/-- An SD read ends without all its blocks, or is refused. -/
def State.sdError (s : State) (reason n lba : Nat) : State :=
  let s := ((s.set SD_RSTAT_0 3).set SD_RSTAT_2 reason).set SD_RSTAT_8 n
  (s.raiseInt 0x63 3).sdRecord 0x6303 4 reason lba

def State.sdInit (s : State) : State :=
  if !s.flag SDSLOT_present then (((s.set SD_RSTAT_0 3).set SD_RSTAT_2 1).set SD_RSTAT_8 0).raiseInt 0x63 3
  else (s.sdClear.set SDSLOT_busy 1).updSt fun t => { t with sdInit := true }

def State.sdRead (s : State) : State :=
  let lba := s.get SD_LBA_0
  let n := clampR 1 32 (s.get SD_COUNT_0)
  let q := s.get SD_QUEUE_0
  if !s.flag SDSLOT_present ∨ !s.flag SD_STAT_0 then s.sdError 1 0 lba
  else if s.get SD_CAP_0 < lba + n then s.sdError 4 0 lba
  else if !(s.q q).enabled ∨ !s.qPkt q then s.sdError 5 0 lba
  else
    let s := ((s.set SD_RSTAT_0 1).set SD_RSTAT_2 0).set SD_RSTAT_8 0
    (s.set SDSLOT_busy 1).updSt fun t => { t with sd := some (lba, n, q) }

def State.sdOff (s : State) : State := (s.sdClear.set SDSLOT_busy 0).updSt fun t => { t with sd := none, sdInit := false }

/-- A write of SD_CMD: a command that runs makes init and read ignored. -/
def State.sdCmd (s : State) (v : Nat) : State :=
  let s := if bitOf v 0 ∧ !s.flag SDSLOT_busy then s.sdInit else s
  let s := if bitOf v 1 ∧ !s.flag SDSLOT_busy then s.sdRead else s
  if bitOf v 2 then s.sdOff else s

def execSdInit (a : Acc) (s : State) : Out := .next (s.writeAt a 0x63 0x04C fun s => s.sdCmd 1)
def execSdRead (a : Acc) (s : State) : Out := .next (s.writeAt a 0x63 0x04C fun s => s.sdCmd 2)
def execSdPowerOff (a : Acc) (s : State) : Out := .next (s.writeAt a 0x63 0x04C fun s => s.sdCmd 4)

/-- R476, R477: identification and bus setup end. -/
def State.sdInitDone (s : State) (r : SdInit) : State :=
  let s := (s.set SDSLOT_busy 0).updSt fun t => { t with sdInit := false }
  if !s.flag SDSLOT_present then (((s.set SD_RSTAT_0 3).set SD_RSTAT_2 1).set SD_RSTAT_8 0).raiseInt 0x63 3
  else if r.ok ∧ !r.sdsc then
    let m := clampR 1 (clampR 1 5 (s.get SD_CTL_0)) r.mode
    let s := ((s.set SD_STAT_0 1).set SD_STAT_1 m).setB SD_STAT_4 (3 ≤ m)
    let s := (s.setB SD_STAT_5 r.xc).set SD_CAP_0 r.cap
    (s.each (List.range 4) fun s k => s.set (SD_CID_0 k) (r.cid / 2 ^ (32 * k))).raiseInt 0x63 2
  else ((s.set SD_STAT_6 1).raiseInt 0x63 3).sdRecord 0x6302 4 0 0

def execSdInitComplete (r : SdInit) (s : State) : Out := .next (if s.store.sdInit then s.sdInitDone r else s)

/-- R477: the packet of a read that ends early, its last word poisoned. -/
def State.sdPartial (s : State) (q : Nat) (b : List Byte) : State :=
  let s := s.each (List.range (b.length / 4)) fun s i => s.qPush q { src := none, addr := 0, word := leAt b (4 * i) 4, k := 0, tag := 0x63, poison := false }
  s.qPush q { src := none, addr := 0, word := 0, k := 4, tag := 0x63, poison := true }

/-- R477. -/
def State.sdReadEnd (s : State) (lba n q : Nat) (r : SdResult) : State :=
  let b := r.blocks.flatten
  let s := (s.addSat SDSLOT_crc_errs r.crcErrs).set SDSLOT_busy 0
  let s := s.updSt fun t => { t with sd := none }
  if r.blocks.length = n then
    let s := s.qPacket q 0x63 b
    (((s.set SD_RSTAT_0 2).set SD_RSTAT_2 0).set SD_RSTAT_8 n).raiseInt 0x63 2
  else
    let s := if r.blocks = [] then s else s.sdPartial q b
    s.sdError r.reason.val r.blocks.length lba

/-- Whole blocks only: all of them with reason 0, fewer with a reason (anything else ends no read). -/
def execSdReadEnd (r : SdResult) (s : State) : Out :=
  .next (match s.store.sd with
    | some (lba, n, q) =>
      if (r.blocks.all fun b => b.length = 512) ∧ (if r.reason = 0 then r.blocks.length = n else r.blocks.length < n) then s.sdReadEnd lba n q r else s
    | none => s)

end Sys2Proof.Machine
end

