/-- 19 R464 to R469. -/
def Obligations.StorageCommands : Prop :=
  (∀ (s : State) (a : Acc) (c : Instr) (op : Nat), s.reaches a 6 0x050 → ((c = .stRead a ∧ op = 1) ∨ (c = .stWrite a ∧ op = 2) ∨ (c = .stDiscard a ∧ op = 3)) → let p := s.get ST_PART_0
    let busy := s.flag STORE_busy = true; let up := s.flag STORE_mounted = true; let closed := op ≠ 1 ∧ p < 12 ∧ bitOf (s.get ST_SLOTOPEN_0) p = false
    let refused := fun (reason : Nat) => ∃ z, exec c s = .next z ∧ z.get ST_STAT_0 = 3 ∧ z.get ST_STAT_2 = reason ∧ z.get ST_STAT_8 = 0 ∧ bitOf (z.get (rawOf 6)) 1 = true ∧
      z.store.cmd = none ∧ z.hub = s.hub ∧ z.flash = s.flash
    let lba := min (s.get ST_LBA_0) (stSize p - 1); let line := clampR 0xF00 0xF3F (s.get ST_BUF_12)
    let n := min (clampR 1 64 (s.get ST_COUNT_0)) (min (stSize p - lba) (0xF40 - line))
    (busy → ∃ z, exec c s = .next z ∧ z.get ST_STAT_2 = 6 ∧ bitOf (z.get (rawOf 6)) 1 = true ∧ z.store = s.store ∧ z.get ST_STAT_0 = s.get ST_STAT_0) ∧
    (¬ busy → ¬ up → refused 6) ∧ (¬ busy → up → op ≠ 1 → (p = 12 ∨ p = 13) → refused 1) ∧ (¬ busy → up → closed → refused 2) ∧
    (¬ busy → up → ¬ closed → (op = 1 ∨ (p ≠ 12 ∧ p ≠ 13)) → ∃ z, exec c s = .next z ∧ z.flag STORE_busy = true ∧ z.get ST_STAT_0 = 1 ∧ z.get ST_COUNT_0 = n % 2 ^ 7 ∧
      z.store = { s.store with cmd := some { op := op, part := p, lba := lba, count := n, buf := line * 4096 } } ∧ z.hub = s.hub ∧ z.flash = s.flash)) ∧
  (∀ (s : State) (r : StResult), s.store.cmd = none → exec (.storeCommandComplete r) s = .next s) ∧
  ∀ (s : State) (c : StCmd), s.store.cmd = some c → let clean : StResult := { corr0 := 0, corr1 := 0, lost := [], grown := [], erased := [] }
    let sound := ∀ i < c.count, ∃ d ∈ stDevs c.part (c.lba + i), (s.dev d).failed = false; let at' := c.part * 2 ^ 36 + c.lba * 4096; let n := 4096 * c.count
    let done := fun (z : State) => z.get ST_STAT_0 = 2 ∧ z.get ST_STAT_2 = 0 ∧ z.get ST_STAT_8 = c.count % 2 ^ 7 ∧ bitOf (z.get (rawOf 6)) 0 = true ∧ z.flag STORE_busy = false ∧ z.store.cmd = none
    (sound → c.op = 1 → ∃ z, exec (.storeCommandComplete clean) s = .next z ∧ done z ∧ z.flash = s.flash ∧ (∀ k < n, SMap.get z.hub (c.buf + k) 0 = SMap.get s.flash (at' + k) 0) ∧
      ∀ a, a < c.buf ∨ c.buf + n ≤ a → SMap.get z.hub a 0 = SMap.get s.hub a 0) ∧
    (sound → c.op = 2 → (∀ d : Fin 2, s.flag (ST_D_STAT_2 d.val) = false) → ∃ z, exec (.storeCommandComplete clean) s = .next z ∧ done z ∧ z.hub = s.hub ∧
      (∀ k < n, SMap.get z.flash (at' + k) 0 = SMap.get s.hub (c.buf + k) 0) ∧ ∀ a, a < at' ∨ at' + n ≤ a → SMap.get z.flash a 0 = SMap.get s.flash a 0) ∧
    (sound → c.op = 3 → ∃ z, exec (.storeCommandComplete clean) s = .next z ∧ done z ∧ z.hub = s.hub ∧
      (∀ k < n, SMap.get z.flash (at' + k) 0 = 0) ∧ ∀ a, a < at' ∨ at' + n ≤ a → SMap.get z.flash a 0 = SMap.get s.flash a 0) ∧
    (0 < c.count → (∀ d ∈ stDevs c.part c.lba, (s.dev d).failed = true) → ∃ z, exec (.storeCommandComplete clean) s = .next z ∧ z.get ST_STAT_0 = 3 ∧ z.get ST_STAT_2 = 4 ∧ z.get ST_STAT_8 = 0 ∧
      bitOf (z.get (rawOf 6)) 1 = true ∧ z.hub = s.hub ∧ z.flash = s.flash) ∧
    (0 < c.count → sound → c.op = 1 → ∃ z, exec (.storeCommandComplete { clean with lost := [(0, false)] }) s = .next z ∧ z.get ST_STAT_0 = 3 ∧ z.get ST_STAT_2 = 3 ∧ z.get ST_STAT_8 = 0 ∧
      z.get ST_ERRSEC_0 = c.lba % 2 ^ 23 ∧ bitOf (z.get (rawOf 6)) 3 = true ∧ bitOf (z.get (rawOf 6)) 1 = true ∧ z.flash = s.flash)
_ _ _ _ _ _ _
*WORK TASK*.
Within the listing above, the range opens at the line with "(¬ busy → ¬ up" and closes at the line with "bitOf (z.get (rawOf 6)) 1 = true ∧ z.hub". Reproduce exactly the lines of that range, including both ends.

*TASK OUTPUT*.
    (¬ busy → ¬ up → refused 6) ∧ (¬ busy → up → op ≠ 1 → (p = 12 ∨ p = 13) → refused 1) ∧ (¬ busy → up → closed → refused 2) ∧
    (¬ busy → up → ¬ closed → (op = 1 ∨ (p ≠ 12 ∧ p ≠ 13)) → ∃ z, exec c s = .next z ∧ z.flag STORE_busy = true ∧ z.get ST_STAT_0 = 1 ∧ z.get ST_COUNT_0 = n % 2 ^ 7 ∧
      z.store = { s.store with cmd := some { op := op, part := p, lba := lba, count := n, buf := line * 4096 } } ∧ z.hub = s.hub ∧ z.flash = s.flash)) ∧
  (∀ (s : State) (r : StResult), s.store.cmd = none → exec (.storeCommandComplete r) s = .next s) ∧
  ∀ (s : State) (c : StCmd), s.store.cmd = some c → let clean : StResult := { corr0 := 0, corr1 := 0, lost := [], grown := [], erased := [] }
    let sound := ∀ i < c.count, ∃ d ∈ stDevs c.part (c.lba + i), (s.dev d).failed = false; let at' := c.part * 2 ^ 36 + c.lba * 4096; let n := 4096 * c.count
    let done := fun (z : State) => z.get ST_STAT_0 = 2 ∧ z.get ST_STAT_2 = 0 ∧ z.get ST_STAT_8 = c.count % 2 ^ 7 ∧ bitOf (z.get (rawOf 6)) 0 = true ∧ z.flag STORE_busy = false ∧ z.store.cmd = none
    (sound → c.op = 1 → ∃ z, exec (.storeCommandComplete clean) s = .next z ∧ done z ∧ z.flash = s.flash ∧ (∀ k < n, SMap.get z.hub (c.buf + k) 0 = SMap.get s.flash (at' + k) 0) ∧
      ∀ a, a < c.buf ∨ c.buf + n ≤ a → SMap.get z.hub a 0 = SMap.get s.hub a 0) ∧
    (sound → c.op = 2 → (∀ d : Fin 2, s.flag (ST_D_STAT_2 d.val) = false) → ∃ z, exec (.storeCommandComplete clean) s = .next z ∧ done z ∧ z.hub = s.hub ∧
      (∀ k < n, SMap.get z.flash (at' + k) 0 = SMap.get s.hub (c.buf + k) 0) ∧ ∀ a, a < at' ∨ at' + n ≤ a → SMap.get z.flash a 0 = SMap.get s.flash a 0) ∧
    (sound → c.op = 3 → ∃ z, exec (.storeCommandComplete clean) s = .next z ∧ done z ∧ z.hub = s.hub ∧
      (∀ k < n, SMap.get z.flash (at' + k) 0 = 0) ∧ ∀ a, a < at' ∨ at' + n ≤ a → SMap.get z.flash a 0 = SMap.get s.flash a 0) ∧
    (0 < c.count → (∀ d ∈ stDevs c.part c.lba, (s.dev d).failed = true) → ∃ z, exec (.storeCommandComplete clean) s = .next z ∧ z.get ST_STAT_0 = 3 ∧ z.get ST_STAT_2 = 4 ∧ z.get ST_STAT_8 = 0 ∧
      bitOf (z.get (rawOf 6)) 1 = true ∧ z.hub = s.hub ∧ z.flash = s.flash) ∧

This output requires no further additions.